А змей, видно, и сам горел. Из последних сил проломившись на берег Белой, он с шипением плюхнулся в воду, затопив при этом десяток больших и малых кораблей у причалов. На середине реки вода покрыла змея выше хребта, тут можно было остановиться. Раскаленное нутро жаждало, в бурлении кипящей воды, змей основательно хлебнул и тотчас закашлял, поперхнувшись паром.
Часа два хлюпал и возился он в реке, отмякая, и не обращал ни малейшего внимания на пылающий сплошным заревом город. Столица горела, а Смок выбрался на правый берег Белой, где стояли жалкие хижины рыбаков, и потащился на закат солнца.
Надежда взлететь заставила его разбежаться, напрягая силы.
Разбросав крылья, лежал он чудовищной мертвой грудой.
Книга шестая ЛЮБОВЬ
Пронзенная стрелой, Золотинка задохнулась со слабым вскриком. На коленях, придерживаясь рукой за хлипкую ветку, она осмотрела внутренним оком рану – кровь заливала легкое. Нужно было остановить кровотечение. Блуждающей рукой Золотинка нащупала Эфремон и качнулась, пытаясь охватить помыслом обжигающую рану. И нужно было помнить: убираться, скорее убираться. Цепляясь за куст, вся в огне, она поднялась и качнулась вперед – шаг, другой, только бы устоять на зыбкой земле. И еще она ступила, еще, понимая каждый шаг как последний… И однако, не находя опоры, удерживалась она от падения и раз за разом попадала ногой в землю, хотя казалось, что промахнется.
Убежище, логово – вот что нужно было для спасения. Нора, чтобы приткнуться… прикорнуть и лежать. В голове мутилось, и Золотинка млела. Помнить… пока еще можно хоть что-то помнить. Темная груда впереди была жильем. Колодец… Туда… Еще она заставляла себя помнить, что нужно сторониться людей… сторониться всех… нужно… нужно… сделать шаг… постоять, и еще шаг.

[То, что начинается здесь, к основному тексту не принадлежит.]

-- ==== Sys2Proof/Machine/Bridge.lean ====
section
/-! DEFINITION. Chapter 7: the PCIe host bridge. Windows, byte lanes, cutting, outbound reads and prefetch (R218–R233). -/
namespace Sys2Proof.Machine

/-- HB registers (Table 7-5). -/
def fHbLink : Fld := ⟨0x1800000, 0, 0⟩
def fHbSpeed : Fld := ⟨0x1800000, 3, 1⟩
def fHbWidth : Fld := ⟨0x1800000, 6, 4⟩
def fHbMps : Fld := ⟨0x1800000, 8, 7⟩
def fHbMrrs : Fld := ⟨0x1800000, 11, 9⟩
def fHbBme : Fld := ⟨0x1800000, 12, 12⟩
def oHbInNoWin : Nat := 0x1800600
def oHbOutNoWin : Nat := 0x1800608
def oHbOutErr : Nat := 0x1800610
def oHbCplTimeout : Nat := 0x1800618
def oHbInPoisoned : Nat := 0x1800620
def oHbPfBytes : Nat := 0x1800628
def oHbPfDiscard : Nat := 0x1800630
def oHbLaneUnaligned : Nat := 0x1800638
def oHbCutPieces : Nat := 0x1800640

/-- Bit n of HB_ERR_CAUSE. -/
def fHbCause (n : Nat) : Fld := ⟨0x1800104, n, n⟩

def Pkg.bridge (s : Pkg) (t : Nat) : BridgeSt := SMap.get {} s.bridges t
def Pkg.setBridge (s : Pkg) (t : Nat) (x : BridgeSt) : Pkg := { s with bridges := SMap.set {} s.bridges t x }

/-- Max_Payload_Size and Max_Read_Request_Size in bytes. -/
def Pkg.mps (s : Pkg) (t : Nat) : Nat := 128 * 2 ^ s.get t fHbMps
def Pkg.mrrs (s : Pkg) (t : Nat) : Nat := 128 * 2 ^ s.get t fHbMrrs

/-- Table 7-1 (R219): the size of a BAR and whether it is prefetchable. BAR4, BAR5 and the expansion ROM BAR are not implemented. -/
def bar (n : Nat) : Option (Nat × Bool) := match n with | 0 => some (2 ^ 30, false) | 2 => some (2 ^ 26, true) | _ => none

/-- The bytes from `off` lie in a BAR. -/
def inBar (b off n : Nat) : Bool := match bar b with | some (size, _) => decide (off + n ≤ size) | none => false

/-! ### Byte lanes (R226, Table 7-2) -/

/-- Where the byte at host address a lies under an address-invariant swap of W-byte elements. -/
def swapAddr (w a : Nat) : Nat := a - a % w + (w - 1 - a % w)

/-- The host addresses of the bytes of an access of n bytes at host address a, in the order of the access. -/
def laneMap (mode a n : Nat) : List Nat :=
  let plain := (List.range n).map (fun i => a + i)
  match mode with
  | 1 => plain.map (swapAddr 2)
  | 2 => plain.map (swapAddr 4)
  | 3 => plain.map (swapAddr 8)
  | 4 =>
    if (n = 2 ∨ n = 4 ∨ n = 8) ∧ a % n = 0 then plain.reverse
    else if 8 < n then plain.map (swapAddr 8) else plain
  | _ => plain

/-- The access passes a DATA_INV window unchanged and is longer than one byte (Table 7-2). -/
def laneUnaligned (mode a n : Nat) : Bool :=
  mode == 4 && 1 < n && n ≤ 8 && !((n == 2 || n == 4 || n == 8) && a % n == 0)

/-- Count an unaligned access. -/
def Pkg.laneCount (s : Pkg) (t mode a n : Nat) : Pkg := if laneUnaligned mode a n then s.bump t oHbLaneUnaligned else s

/-! ### Cutting (R227) -/

/-- Put a number in its place in an ascending list without repeats. -/
def insertAsc (a : Nat) : List Nat → List Nat
  | [] => [a]
  | b :: l => if a < b then a :: b :: l else if a = b then b :: l else b :: insertAsc a l

/-- A list of addresses in ascending order, without repeats. -/
def sortAsc (l : List Nat) : List Nat := l.foldl (fun m a => insertAsc a m) []

/-- The pieces (address, length) of ascending addresses, cut at every multiple of `cut` and wherever addresses are not contiguous. -/
def piecesOf (cut : Nat) (l : List Nat) : List (Nat × Nat) :=
  (l.foldl (fun ps a => match ps with
    | (b, n) :: r => if b + n = a ∧ a % cut ≠ 0 then (b, n + 1) :: r else (a, 1) :: ps
    | [] => [(a, 1)]) []).reverse

/-- The byte a list gives to an address. -/
def byteAt (l : List (Nat × Byte)) (a : Nat) : Byte := ((l.find? (fun e => e.1 == a)).map (·.2)).getD 0

/-! ### Windows (R222–R225) -/

/-- The inbound window a BAR2 offset resolves to: the lowest-numbered valid one that covers it (R222). -/
def Pkg.inWindow (s : Pkg) (t off : Nat) : Option Nat :=
  (List.range 8).find? (fun w =>
    let r := s.rd t (0x1800200 + 16 * w)
    let base := fieldGet r 13 0 * 4096
    r.getLsbD 31 && decide (base ≤ off) && decide (off < base + 2 ^ fieldGet r 18 14))

/-- LANES of an inbound window, and the local address a BAR2 offset maps to. -/
def Pkg.inLanes (s : Pkg) (t w : Nat) : Nat := fieldGet (s.rd t (0x1800200 + 16 * w)) 21 19
def Pkg.inLocal (s : Pkg) (t w off : Nat) : Nat :=
  (s.rd t (0x1800204 + 16 * w)).toNat * 4096 + (off - fieldGet (s.rd t (0x1800200 + 16 * w)) 13 0 * 4096)

/-- An outbound window's host address HOST, control word and lanes (Table 7-6). -/
def Pkg.outHost (s : Pkg) (t w : Nat) : Nat := s.rd64 t (0x1800400 + 16 * w)
def Pkg.outCtl (s : Pkg) (t w : Nat) : Word := s.rd t (0x1800408 + 16 * w)
def Pkg.outLanes (s : Pkg) (t w : Nat) : Nat := fieldGet (s.outCtl t w) 10 8
def Pkg.outPrefetch (s : Pkg) (t w : Nat) : Bool := (s.outCtl t w).getLsbD 6
def Pkg.outNoSnoop (s : Pkg) (t w : Nat) : Bool := (s.outCtl t w).getLsbD 7

/-- An outbound access that the bridge does not issue (R224). -/
def Pkg.outRefused (s : Pkg) (t w off n : Nat) : Bool :=
  !(s.outCtl t w).getLsbD 31 || 2 ^ fieldGet (s.outCtl t w) 5 0 < off + n || !s.on t fHbLink || !s.on t fHbBme

/-- Count a refused outbound access (R224). -/
def Pkg.countNoWin (s : Pkg) (t : Nat) : Pkg := (s.bump t oHbOutNoWin).raise t (fHbCause 1)

/-! ### Prefetched bytes (R233) -/

/-- Discard prefetched bytes that do not satisfy `keep`, counting them. -/
def Pkg.pfKeep (s : Pkg) (t : Nat) (keep : PfBuf → Nat → Bool) : Pkg :=
  let b := s.bridge t
  let kept := b.pf.map (fun p => { p with bytes := p.bytes.filter (fun e => keep p e.1) })
  let lost := (b.pf.map (fun p => (p.bytes.filter (fun e => !keep p e.1)).length)).foldl (· + ·) 0
  (s.setBridge t { b with pf := kept.filter (fun p => !p.bytes.isEmpty) }).add t oHbPfDiscard lost

/-- A write to lines of host memory discards what was prefetched of them, and what is on its way (R233). -/
def Pkg.pfWritten (s : Pkg) (t : Nat) (addrs : List Nat) : Pkg :=
  let lines := sortAsc (addrs.map (· / 64))
  let s := s.pfKeep t (fun _ a => !lines.contains (a / 64))
  let b := s.bridge t
  s.setBridge t { b with reads := b.reads.map (fun r => if r.keep then { r with dropped := lines ++ r.dropped } else r) }

/-! ### Outbound writes and reads (R224, R227, R228) -/

/-- The pieces of an outbound write leave in ascending order (R228): each as an address and its bytes. -/
def Pkg.sendPieces (s : Pkg) (t : Nat) (noSnoop : Bool) (bytes : List (Nat × Byte)) : Pkg :=
  let ps := piecesOf (s.mps t) (sortAsc (bytes.map (·.1)))
  let s := ps.foldl (fun s p => s.emit (.tlpWrite t p.1 noSnoop ((List.range p.2).map (fun i => byteAt bytes (p.1 + i))))) s
  s.add t oHbCutPieces ps.length

/-- An outbound write of the enabled bytes, through a window that takes it (R224–R228). -/
def Pkg.bridgeWrite (s : Pkg) (t w off : Nat) (data : List Byte) (be : List Bool) : Pkg :=
  let a := s.outHost t w + off
  let s := s.laneCount t (s.outLanes t w) a data.length
  let placed := (((laneMap (s.outLanes t w) a data.length).zip data).zip be).filterMap (fun e => if e.2 then some e.1 else none)
  (s.sendPieces t (s.outNoSnoop t w) placed).pfWritten t (placed.map (·.1))

/-- Whether two requesters contend for a freed tag in this order: the lower agent first; DMA channels rotate (R231). -/
def outRank (lastDma : Nat) : OutReq → Nat
  | .core a => a * 16
  | .dma ch => 64 + (ch + 15 - lastDma) % 16

/-- Non-posted requests outstanding (R220). -/
def BridgeSt.live (b : BridgeSt) : Nat := (b.reads.map (fun r => r.live.length)).foldl (· + ·) 0

/-- The read that may issue its next piece: of each requester its oldest, the one of least rank (R231). -/
def BridgeSt.nextRead (b : BridgeSt) : Option Nat :=
  let firsts := (List.range b.reads.length).filter (fun i => match b.reads[i]? with
    | some r => !r.todo.isEmpty && !(b.reads.take i).any (fun q => q.who == r.who && !q.todo.isEmpty)
    | none => false)
  let rank (i : Nat) : Nat := match b.reads[i]? with | some r => outRank b.lastDma r.who | none => 1000
  firsts.foldl (fun m i => match m with | some j => if rank i < rank j then some i else some j | none => some i) none

/-- The first tag from g on that is not in use; at most 256 of the 1,024 are (R218, R220). -/
def tagFrom (used : List Nat) : Nat → Nat → Nat
  | 0, g => g
  | k + 1, g => if used.contains g then tagFrom used k ((g + 1) % 1024) else g

def BridgeSt.freeTag (b : BridgeSt) : Nat := tagFrom (b.reads.flatMap (fun r => r.live.map (·.tag))) 256 (b.nextTag % 1024)

/-- A read piece leaves under a free tag (R227, R231). -/
def Pkg.sendRead (s : Pkg) (t : Nat) (who : OutReq) (noSnoop : Bool) (p : Nat × Nat) : Pkg :=
  let b := s.bridge t
  let tag := b.freeTag
  let b := { b with nextTag := (tag + 1) % 1024, lastDma := (match who with | .dma ch => ch | .core _ => b.lastDma) }
  ((s.setBridge t b).emit (.tlpRead t p.1 p.2 tag noSnoop)).bump t oHbCutPieces

/-- Issue read pieces while tags are free: at most 256 are outstanding (R220). -/
def Pkg.issueReads : Nat → Pkg → Nat → Pkg
  | 0, s, _ => s
  | k + 1, s, t =>
    let b := s.bridge t
    if 256 ≤ b.live then s
    else
      match b.nextRead with
      | none => s
      | some i =>
        match b.reads[i]? with
        | none => s
        | some r =>
          match r.todo with
          | [] => s
          | (a, n) :: rest =>
            let r' := { r with todo := rest, live := r.live ++ [{ tag := b.freeTag, addr := a, len := n, sent := s.now }] }
            let s := s.sendRead t r.who r.noSnoop (a, n)
            Pkg.issueReads k (s.setBridge t { s.bridge t with reads := b.reads.set i r' }) t

/-- Issue whatever may be issued. -/
def Pkg.issueAll (s : Pkg) (t : Nat) : Pkg := s.issueReads 512 t

/-- The addresses a prefetching read fetches (R233): whole 64-byte lines, and 512 bytes ahead when the requester reads on where its last
read ended. -/
def prefetchAddrs (want : List Nat) (ahead : Bool) : List Nat :=
  let lines := sortAsc (want.map (· / 64))
  let lines := match lines.getLast? with
    | some l => if ahead then lines ++ (List.range 8).map (fun i => l + 1 + i) else lines
    | none => lines
  lines.flatMap (fun l => (List.range 64).map (fun i => l * 64 + i))

/-- Give an outbound read's bytes to its requester. -/
def Pkg.deliverRead (s : Pkg) (t : Nat) (who : OutReq) (d : Option (List Byte)) : Pkg := s.emit (.outboundData t who d)

/-- What a read takes (R226, R233): the host address of its first byte and of each byte it asks for, the prefetched bytes that serve it, the
addresses to fetch. -/
structure ReadPlan where
  host   : Nat
  map    : List Nat
  served : List (Nat × Byte)
  fetch  : List Nat

/-- The bytes a plan still needs from the host. -/
def ReadPlan.want (p : ReadPlan) : List Nat := p.map.filter (fun x => !p.served.any (fun e => e.1 == x))

/-- A read through a window that takes it: what prefetched bytes serve and what is fetched. A window without prefetching is served none and fetches
what was asked for (R226, R233). -/
def Pkg.planRead (s : Pkg) (t : Nat) (who : OutReq) (w off n : Nat) : Pkg × ReadPlan :=
  let a := s.outHost t w + off
  let s := s.laneCount t (s.outLanes t w) a n
  let map := laneMap (s.outLanes t w) a n
  let pre := s.outPrefetch t w
  let follows := (s.bridge t).lastRead.any (fun e => e.1 == who && e.2 == a)
  let s := s.pfKeep t (fun p _ => p.who != who || (pre && p.next == a))
  let have_ := ((s.bridge t).pf.filter (fun p => p.who == who)).flatMap (·.bytes)
  let served := have_.filter (fun e => map.contains e.1)
  let want := map.filter (fun x => !served.any (fun e => e.1 == x))
  let b := s.bridge t
  let left := (mapIf (fun p => p.who == who) (fun p =>
      { p with next := a + n, bytes := p.bytes.filter (fun e => !map.contains e.1) }) b.pf).filter (fun p => !p.bytes.isEmpty)
  let b := { b with pf := left, lastRead := (who, a + n) :: b.lastRead.filter (fun e => e.1 != who) }
  let held := (left.filter (fun p => p.who == who)).flatMap (fun p => p.bytes.map (·.1))
  let fetch := if want.isEmpty then []
    else if pre then (prefetchAddrs want follows).filter (fun x => !held.contains x && !served.any (fun e => e.1 == x))
    else sortAsc want
  (s.setBridge t b, { host := a, map := map, served := served, fetch := fetch })

/-- The pieces of a plan's fetch (R227). -/
def Pkg.readPieces (s : Pkg) (t : Nat) (p : ReadPlan) : List (Nat × Nat) := piecesOf (min 4096 (s.mrrs t)) p.fetch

Неодолимая потребность опуститься, опереться на землю превозмогла. Она улеглась у корней раскидистой тучи, шумливая вершина которой заслоняла звезды.

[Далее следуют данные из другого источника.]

/-- A software write of the word that holds TS_SAMP_CONS (R173): in the clock of a hardware advance it is lost. -/
def sampConsEff (r : Req) (t : Nat) (value : Word) (be : Nat) (s : Pkg) : Pkg :=
  if SMap.get 0 s.sw.sampAdv t = s.now + 1 then s
  else
    let old := s.get t fSampCons
    (s.writeWord r t 0xC00018 value be).onSw (fun x => { x with sampWas := SMap.set (0, 0) x.sampWas t (s.now + 1, old) })

/-- A write on a tile that acts on the package alone. -/
def Pkg.writeTile (s : Pkg) (r : Req) (t off : Nat) (value : Word) (be : Nat) : Pkg :=
  let v := value &&& beMask be
  let agent := s.portAgent r t
  match podCommand off with
  | some (2, owner, _) => releaseEff t owner agent v s
  | some (3, owner, _) => freeEff t owner agent v s
  | some (4, owner, other) => shareEff t owner other agent v s
  | some _ => s
  | none =>
  if off = 0x200020 then ksRequestEff r t v s
  else if off = 0x400060 then
    (match fieldGet v 1 0 with
     | 1 => ctInsertEff r t s
     | 2 => ctDeleteEff t s
     | 3 => ctLookupEff t s
     | _ => s)
  else if off = 0xC00240 then genResetEff t v s
  else if off = 0xC00018 then sampConsEff r t value be s
  else if off = 0x100100 then rateAdjEff r t (byteMerge be (s.rd t off) value) s
  else if off = 0x100104 then phaseAdjEff r t v s
  else if off = 0x10010C then s.settlePhase.writeWord r t off value be
  else if 0x1A00000 ≤ off ∧ off < 0x1A01000 ∧ off % 0x100 = 0x14 then
    tailEff t ((off - 0x1A00000) / 0x100) (byteMerge be (s.rd t off) value) s
  else if 0x1A00000 ≤ off ∧ off < 0x1A01000 ∧ off % 0x100 = 0x1C then dmCmdEff t ((off - 0x1A00000) / 0x100) v s
  else if 0x1A00000 ≤ off ∧ off < 0x1A01000 ∧ off % 0x100 = 0 then
    let c := (off - 0x1A00000) / 0x100
    let before := s.on t (fDmEnable.ch c)
    let s := s.writeWord r t off value be
    if before && !s.on t (fDmEnable.ch c) then stopEff t c s else s
  else if 0x1C00000 ≤ off ∧ off < 0x1C00200 ∧ off % 0x40 = 0x14 then ckValueLoadEff t ((off - 0x1C00000) / 0x40) false value be s
  else if 0x1C00000 ≤ off ∧ off < 0x1C00200 ∧ off % 0x40 = 0x18 then ckValueLoadEff t ((off - 0x1C00000) / 0x40) true value be s
  else if let some (u, h) := ckWide off then
    let m := s.ckBits t u h
    s.writeWord r t off ((value &&& m) ||| (s.rd t off &&& ~~~ m)) be
  else if 0x1C00000 ≤ off ∧ off < 0x1C00200 ∧ off % 0x40 = 0x24 then ckFeedEff t ((off - 0x1C00000) / 0x40) v s
  else if 0x1C00000 ≤ off ∧ off < 0x1C00200 ∧ off % 0x40 = 0x28 then ckFeedBEff t ((off - 0x1C00000) / 0x40) v s
  else if 0x1C00000 ≤ off ∧ off < 0x1C00200 ∧ off % 0x40 = 0x2C then ckCmdEff r t ((off - 0x1C00000) / 0x40) v s
  else if ((0x3900000 ≤ off ∧ off < 0x3920000) ∨ (0x3920000 ≤ off ∧ off < 0x3920800)) ∧ off % 32 = 0 then
    saValidEff t off (byteMerge be (s.rd t off) value) s
  else if off = 0x1D00008 then rejoinEff r t v s
  else if off = 0x1D0000C then doubtClearEff t v s
  else if off = 0x1E00000 then
    let hold := s.on t fCenHold
    let s := s.writeWord r t off value be
    if s.on t fCenHold = hold then s else censusHoldEff t (!hold) s
  else if off = 0x1E00008 then censusRequestEff r t v s
  else if off = 0x1E00100 then jnlCommitEff r t v s
  else if off = 0x1F00014 then
    let s := if v.getLsbD 0 then flushEff s else s
    let s := if v.getLsbD 1 then rdGoEff (fieldGet v 2 2) s else s
    if v.getLsbD 3 then rdStopEff s else s
  else if mirroredWord off then (s.writeWord r t off value be).mirrorWord t off
  else if tileBlock off = some .up ∧ t ≠ 0 then s
  else s.writeWord r t off value be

Очнулась она перед утром, смутно сохраняя в памяти вереницу непреходящих пыток, которые составляли ночь. Повернувшись на жестких колдобинах, Золотинка догадалась, что лежит среди корней дерева. Стрелы в теле нет – кажется, она сама это сделала: сцепив зубы, тянула, выламывала толстое, что неструганый дрын, древко. Стрелы не было, но засевшая в теле дыра нестерпимо горела, и Золотинка, откинув голову, залитое потом лицо, напрягалась стянуть края слишком большой, свищущей огненным сквозняком раны…
Она ощущала то слабое, нерадующее возрождение, которое приходит после десяти дней тяжелой болезни на переломе к лучшему. Затянувшиеся раны в груди и в спине сочились при каждом движении гнилой сукровицей. Голова туманилась неподъемной истомой. Непонятно как надетая на голое тело куртка задубела спекшейся кровью. Сбитые комом штаны она нащупала под собой. Шапки и котомки нет. Потерялись и башмаки. Верно, оставила их еще там, на берегу рва, где ее подстрелили.
Светлеющее небо чуть проясняло сознание. Хотенчик! – вздрогнула Золотинка. Хотенчик Юлия в застегнутом кармане куртки. На месте. Со стоном, подпирая себя сетью, она приподнялась и села. Стояла тишь на исходе ночи. Безвременье.